I've replaced all the subtractions with additions by using g(x)=$4000-(x*x/4) and offsetting my start number, and rolled the carry correction in to the addition sequence.

Removing the CLCs is probably not worthwhile for 32x32, as there are only 33 of them, so I'd have to spend considerably less than 4 cycles per output byte on the post correction (unlikely).
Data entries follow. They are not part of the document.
-- ==== Sys2Proof/Laws/Memory.lean ====
section
/-!
SUPPORT. Memory: a read after a write, that every memory operation keeps the canonical form, and what the RAM words COEF
and QG read as after the writes of the machine.
-/

namespace Sys2Proof.Machine

/-! ### Bytes -/

theorem memGet_memPut (m : Mem) (a b : Nat) (v : Byte) :
    memGet (memPut m a v) b = if b = a then some v else memGet m b := by
  induction m with
  | nil => simp [memPut, memGet, eq_comm]
  | cons c m ih =>
    unfold memPut
    split_ifs with h1 h2 <;> simp only [memGet] <;> grind

theorem mem_memPut {m : Mem} {a : Nat} {v : Byte} {c : Host.Cell} (h : c ∈ memPut m a v) : c = (a, v) ∨ c ∈ m := by
  induction m with
  | nil => simpa [memPut] using h
  | cons d m ih =>
    unfold memPut at h
    split_ifs at h with h1 h2 <;> simp only [List.mem_cons] at h ⊢ <;> tauto

/-- A write of one byte keeps the canonical form. -/
theorem memWf_memPut {m : Mem} (h : memWf m) (a : Nat) (v : Byte) : memWf (memPut m a v) := by
  induction m with
  | nil => simp [memPut, memWf]
  | cons c m ih =>
    simp only [memWf, List.map_cons, List.pairwise_cons] at h ih ⊢
    obtain ⟨hc, hm⟩ := h
    unfold memPut
    split_ifs with h1 h2
    · simp only [List.map_cons, List.pairwise_cons, List.mem_cons]
      refine ⟨?_, hc, hm⟩
      rintro x (rfl | hx)
      · exact h1
      · exact h1.trans (hc x hx)
    · subst h2
      simp only [List.map_cons, List.pairwise_cons]
      exact ⟨hc, hm⟩
    · simp only [List.map_cons, List.pairwise_cons, List.mem_map]
      refine ⟨?_, ih hm⟩
      rintro x ⟨d, hd, rfl⟩
      rcases mem_memPut hd with rfl | hd
      · simp only
        omega
      · exact hc _ (List.mem_map_of_mem hd)

theorem memGet_memFrom (m : Mem) {a b : Nat} (h : a ≤ b) : memGet (memFrom m a) b = memGet m b := by
  induction m with
  | nil => rfl
  | cons c m ih =>
    unfold memFrom
    split_ifs with h1
    · rw [ih, memGet, if_neg (by omega)]
    · rfl

/-! ### Words -/

theorem memGet_putBytes (m : Mem) (a n k b : Nat) :
    memGet (putBytes m a n k) b =
      if a ≤ b ∧ b < a + k then some (BitVec.ofNat 8 (n / 256 ^ (b - a))) else memGet m b := by
  induction k generalizing a n with
  | zero => simp [putBytes, show ¬(a ≤ b ∧ b < a) by omega]
  | succ k ih =>
    simp only [putBytes, force_eq, memGet_memPut, ih]
    rcases Nat.lt_trichotomy b a with h | h | h
    · rw [if_neg (by omega), if_neg (by omega), if_neg (by omega)]
    · subst h
      have : BitVec.ofNat 8 (n % 256) = BitVec.ofNat 8 n := by
        apply BitVec.eq_of_toNat_eq
        simp
      simp [this]
    · rw [if_neg (by omega)]
      by_cases hb : b < a + (k + 1)
      · rw [if_pos (by omega), if_pos (by omega), Nat.div_div_eq_div_mul, ← Nat.pow_succ',
          show (b - (a + 1)).succ = b - a by omega]
      · rw [if_neg (by omega), if_neg (by omega)]

theorem memWf_putBytes {m : Mem} (h : memWf m) (a n k : Nat) : memWf (putBytes m a n k) := by
  induction k generalizing a n with
  | zero => exact h
  | succ k ih =>
    simp only [putBytes, force_eq]
    exact memWf_memPut (ih _ _) _ _

theorem memWf_writeWord {m : Mem} (h : memWf m) (a : Nat) (v : Word) : memWf (writeWord m a v) := by
  simpa [writeWord] using memWf_putBytes h a v.toNat 8

/-- Every byte after the write of a word: the word's bytes in its eight places, the old byte elsewhere. -/
theorem memGet_writeWord (m : Mem) (a : Nat) (v : Word) (b : Nat) :
    memGet (writeWord m a v) b =
      if a ≤ b ∧ b < a + 8 then some (BitVec.ofNat 8 (v.toNat / 256 ^ (b - a))) else memGet m b := by
  simp [writeWord, memGet_putBytes]

/-- The bytes outside the word written read as before. -/
theorem memGet_writeWord_ne (m : Mem) (a : Nat) (v : Word) {b : Nat} (h : b < a ∨ a + 8 ≤ b) :
    memGet (writeWord m a v) b = memGet m b := by
  rw [memGet_writeWord, if_neg (by omega)]

/-- A read of `k` bytes depends on those bytes alone. -/
theorem readBytes_congr {m m' : Mem} {a k : Nat} (h : ∀ b, a ≤ b → b < a + k → memGet m b = memGet m' b) :
    readBytes m a k = readBytes m' a k := by
  induction k generalizing a with
  | zero => rfl
  | succ k ih =>
    simp only [readBytes, force_eq]
    rw [h a le_rfl (by omega), ih (a := a + 1) fun b hb hb' => h b (by omega) (by omega)]

theorem readBytes_of_bytes {m : Mem} {a n k : Nat}
    (h : ∀ j < k, memGet m (a + j) = some (BitVec.ofNat 8 (n / 256 ^ j))) : readBytes m a k = some (n % 256 ^ k) := by
  induction k generalizing a n with
  | zero => simp [readBytes, Nat.mod_one]
  | succ k ih =>
    have h0 := h 0 (by omega)
    simp only [Nat.add_zero, Nat.pow_zero, Nat.div_one] at h0
    have hk := ih (a := a + 1) (n := n / 256) fun j hj => by
      rw [show a + 1 + j = a + (j + 1) by omega, h (j + 1) (by omega), Nat.div_div_eq_div_mul, ← Nat.pow_succ']
    simp only [readBytes, force_eq, h0, hk]
    rw [BitVec.toNat_ofNat, Nat.pow_succ' (n := k), Nat.mod_mul]

/-- A read of a word depends on its eight bytes alone. -/
theorem readWord_congr {m m' : Mem} {a : Nat} (h : ∀ b, a ≤ b → b < a + 8 → memGet m b = memGet m' b) :
    readWord m a = readWord m' a := by
  have : readBytes (memFrom m a) a 8 = readBytes (memFrom m' a) a 8 := by
    apply readBytes_congr
    intro b hb hb'
    rw [memGet_memFrom m hb, memGet_memFrom m' hb, h b hb hb']
  simp only [readWord, this]

/-- Reading a suffix of the memory that starts at or before the word gives the word. -/
theorem readWord_memFrom (m : Mem) {a b : Nat} (h : a ≤ b) : readWord (memFrom m a) b = readWord m b :=
  readWord_congr fun _ hc _ => memGet_memFrom m (by omega)

/-- A word reads back as written. -/
theorem readWord_writeWord (m : Mem) (a : Nat) (v : Word) : readWord (writeWord m a v) a = some v := by
  have : readBytes (memFrom (writeWord m a v) a) a 8 = some (v.toNat % 256 ^ 8) := by
    apply readBytes_of_bytes
    intro j hj
    rw [memGet_memFrom _ (by omega), memGet_writeWord, if_pos (by omega), show a + j - a = j by omega]
  simp only [readWord, this]
  congr 1
  apply BitVec.eq_of_toNat_eq
  have := v.isLt
  rw [BitVec.toNat_ofNat]
  omega

/-- A word apart from the one written reads as before. -/
theorem readWord_writeWord_ne (m : Mem) {a b : Nat} (v : Word) (h : b + 8 ≤ a ∨ a + 8 ≤ b) :
    readWord (writeWord m a v) b = readWord m b :=
  readWord_congr fun c _ _ => memGet_writeWord_ne m a v (by omega)

/-! ### The canonical form -/

/-- The memory after reset has the canonical form. -/
theorem memWf_reset : memWf State.reset.mem := List.Pairwise.nil

/-- A host write of a COEF word keeps it. -/
theorem State.memWf_setCoef {s : State} (h : memWf s.mem) (n : Nat) (v : Word) : memWf (s.setCoef n v).mem := by
  rw [State.setCoef_mem]
  exact memWf_writeWord h _ _

/-! ### QG -/

theorem memWf_writeQg {m : Mem} (h : memWf m) (n : Nat) (vs : List Nat) : memWf (writeQg m n vs) := by
  induction vs generalizing m n with
  | nil => exact h
  | cons v vs ih =>
    simp only [writeQg, force_eq]
    exact ih (memWf_writeWord h _ _) _

/-- The bytes outside QG[n..n+length-1] read as before. -/
theorem memGet_writeQg_ne (m : Mem) (n : Nat) (vs : List Nat) {b : Nat}
    (h : b < qgOffset n ∨ qgOffset (n + vs.length) ≤ b) : memGet (writeQg m n vs) b = memGet m b := by
  induction vs generalizing m n with
  | nil => rfl
  | cons v vs ih =>
    simp only [writeQg, force_eq]
    simp only [qgOffset, List.length_cons] at h ih ⊢
    rw [ih, memGet_writeWord_ne]
    · omega
    · omega

/-- What QG reads as after `writeQg`: entry `j` of the list in QG[n + j]. -/
theorem readWord_writeQg (m : Mem) (n : Nat) (vs : List Nat) (j : Nat) (h : j < vs.length) :
    readWord (writeQg m n vs) (qgOffset (n + j)) = some (BitVec.ofNat 64 vs[j]) := by
  induction vs generalizing m n j with
  | nil => simp at h
  | cons v vs ih =>
    simp only [writeQg, force_eq]
    cases j with
    | zero =>
      rw [show n + 0 = n from rfl, readWord_congr (m' := writeWord m (qgOffset n) (BitVec.ofNat 64 v)), readWord_writeWord]
      · rfl
      · intro b hb hb'
        apply memGet_writeQg_ne
        simp only [qgOffset] at *
        omega
    | succ j =>
      rw [show n + (j + 1) = n + 1 + j by omega, ih]
      · rfl

/-- Words outside QG[n..n+length-1] read as before. -/
theorem readWord_writeQg_ne (m : Mem) (n : Nat) (vs : List Nat) {a : Nat}
    (h : a + 8 ≤ qgOffset n ∨ qgOffset (n + vs.length) ≤ a) : readWord (writeQg m n vs) a = readWord m a :=
  readWord_congr fun b _ _ => memGet_writeQg_ne m n vs (by omega)

/-! ### COEF -/

theorem State.coef_eq (s : State) (n : Nat) : s.coef n = readWord s.mem (coefOffset n) := by simp [State.coef]

theorem State.qg_eq (s : State) (n : Nat) : s.qg n = readWord s.mem (qgOffset n) := by simp [State.qg]

/-- COEF reads back what a host write left, and only the word written changes. -/
theorem State.coef_setCoef (s : State) (n k : Nat) (v : Word) :
    (s.setCoef n v).coef k = if k = n then some v else s.coef k := by
  simp only [State.coef_eq, State.setCoef_mem]
  split_ifs with h
  · rw [h, readWord_writeWord]
  · apply readWord_writeWord_ne
    simp only [coefOffset]
    omega

/-- A write of COEF[n], n < 243, leaves QG alone. -/
theorem State.qg_setCoef (s : State) (n k : Nat) (v : Word) (h : n < 243) : (s.setCoef n v).qg k = s.qg k := by
  simp only [State.qg_eq, State.setCoef_mem]
  apply readWord_writeWord_ne
  simp only [coefOffset, qgOffset]
  omega

theorem mapM_congr_option {α β : Type} {f g : α → Option β} {l : List α} (h : ∀ k ∈ l, f k = g k) :
    l.mapM f = l.mapM g := by
  induction l with
  | nil => rfl
  | cons a l ih =>
    simp only [List.mapM_cons]
    rw [h a List.mem_cons_self, ih fun k hk => h k (List.mem_cons_of_mem _ hk)]

/-- The operands of GRIDQ are the COEF words, or `none` where one of them is unwritten. -/
theorem coefWords_eq (m : Mem) (n count : Nat) :
    coefWords m n count = (List.range' n count).mapM fun k => readWord m (coefOffset k) := by
  induction count generalizing m n with
  | zero => rfl
  | succ count ih =>
    simp only [coefWords, force_eq, forceWord_eq, List.range'_succ, List.mapM_cons]
    have : ∀ k ∈ List.range' (n + 1) count, readWord (memFrom m (coefOffset n)) (coefOffset k) = readWord m (coefOffset k) := by
      intro k hk
      apply readWord_memFrom
      simp only [List.mem_range'_1, coefOffset] at hk ⊢
      omega
    cases readWord m (coefOffset n) with
    | none => rfl
    | some v =>
      rw [ih, mapM_congr_option this]
      cases (List.range' (n + 1) count).mapM fun k => readWord m (coefOffset k) <;> rfl

/-- The bytes of a number that is read. -/
theorem memGet_of_readBytes {m : Mem} {k : Nat} : ∀ {a n : Nat}, readBytes m a k = some n →
    n < 256 ^ k ∧ ∀ j < k, memGet m (a + j) = some (BitVec.ofNat 8 (n / 256 ^ j)) := by
  induction k with
  | zero =>
    intro a n h
    simp only [readBytes, Option.some.injEq] at h
    simp [← h]
  | succ k ih =>
    intro a n h
    simp only [readBytes, force_eq] at h
    cases hb : memGet m a with
    | none => simp [hb] at h
    | some b =>
      simp only [hb] at h
      cases hr : readBytes m (a + 1) k with
      | none => simp [hr] at h
      | some n' =>
        simp only [hr, Option.some.injEq] at h
        obtain ⟨h1, h2⟩ := ih hr
        have hb' := b.isLt
        subst h
        refine ⟨by rw [Nat.pow_succ]; omega, fun j hj => ?_⟩
        cases j with
        | zero =>
          simp only [hb, Nat.add_zero, Nat.pow_zero, Nat.div_one, Option.some.injEq]
          apply BitVec.eq_of_toNat_eq
          simp only [BitVec.toNat_ofNat]
          omega
        | succ j =>
          rw [show a + (j + 1) = a + 1 + j by omega, h2 j (by omega), Nat.pow_succ', ← Nat.div_div_eq_div_mul]
          congr 3
          omega

/-- Byte `b` of a word that is read (spec/20_memory.md R72). -/
theorem memGet_of_readWord {m : Mem} {a b : Nat} {v : Word} (h : readWord m a = some v) (hb : b < 8) :
    memGet m (a + b) = some (v.extractLsb' (8 * b) 8) := by
  simp only [readWord] at h
  split at h
  · cases h
  · rename_i n hn
    cases h
    obtain ⟨h1, h2⟩ := memGet_of_readBytes hn
    rw [← memGet_memFrom m (a := a) (by omega), h2 b hb]
    congr 1
    apply BitVec.eq_of_toNat_eq
    simp only [BitVec.toNat_ofNat, BitVec.extractLsb'_toNat, Nat.shiftRight_eq_div_pow]
    rw [Nat.mod_eq_of_lt (a := n) (by omega), show 256 ^ b = 2 ^ (8 * b) by rw [Nat.pow_mul]]

end Sys2Proof.Machine
end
I'm down to around 800 cycles for a 32x32 now, 776 cycles for zero times zero.

2017-04-08 07:43

ChristopherJam

Registered: Aug 2004
Posts: 1409

fo=open("tables.inc","w")
lo=lambda x:x&255
hi=lambda x:(x>>8)
f=lambda x:x*x//4
g=lambda x:(0x4000-f(x-255))&0xffff
dumpArrayToA65(fo, "flo", [lo(f(i)) for i in range(512)])
dumpArrayToA65(fo, "fhi", [hi(f(i)) for i in range(512)])
dumpArrayToA65(fo, "glo", [lo(g(i)) for i in range(512)])
dumpArrayToA65(fo, "ghi", [hi(g(i)) for i in range(512)])
dumpArrayToA65(fo, "id",  [lo(  i ) for i in range(512)])

fo=open("mc.inc","w")
mAcc=0
for i in range(4):
    for j in range(4):
        mAcc-=0x40<<(8*(1+i+j))

initialValue = [((mAcc>>s)&0xff) for s in range(0,64,8)]

def addB(yv,zp,tb):
    global lasty
    if yv!=lasty:
        print("""    ldy mT2+{yv}""".format(yv=yv), file=fo)
        lasty=yv
    print("""    adc ({zp}),y""".format(zp=zp), file=fo)
    if tb<7:
        print("""    bcc *+4:inx:clc""", file=fo)
    else:
        print("""    bcc *+3:clc""", file=fo)

lasty=None
for tb in range(8):
    print(""" ; tb={tb} """.format(tb=tb),file=fo)
    if tb==0:
        print("""    clc """,file=fo)
        print("""    ldx#0 """,file=fo)
        print("""    lda #${iv:02x} """.format(iv=initialValue[tb]),file=fo)
    else:
        print("""    txa""", file=fo)
        if tb<7:
            print("""    ldx#0 """,file=fo)
        print("""    adc#${iv:02x}""".format(iv=initialValue[tb]), file=fo)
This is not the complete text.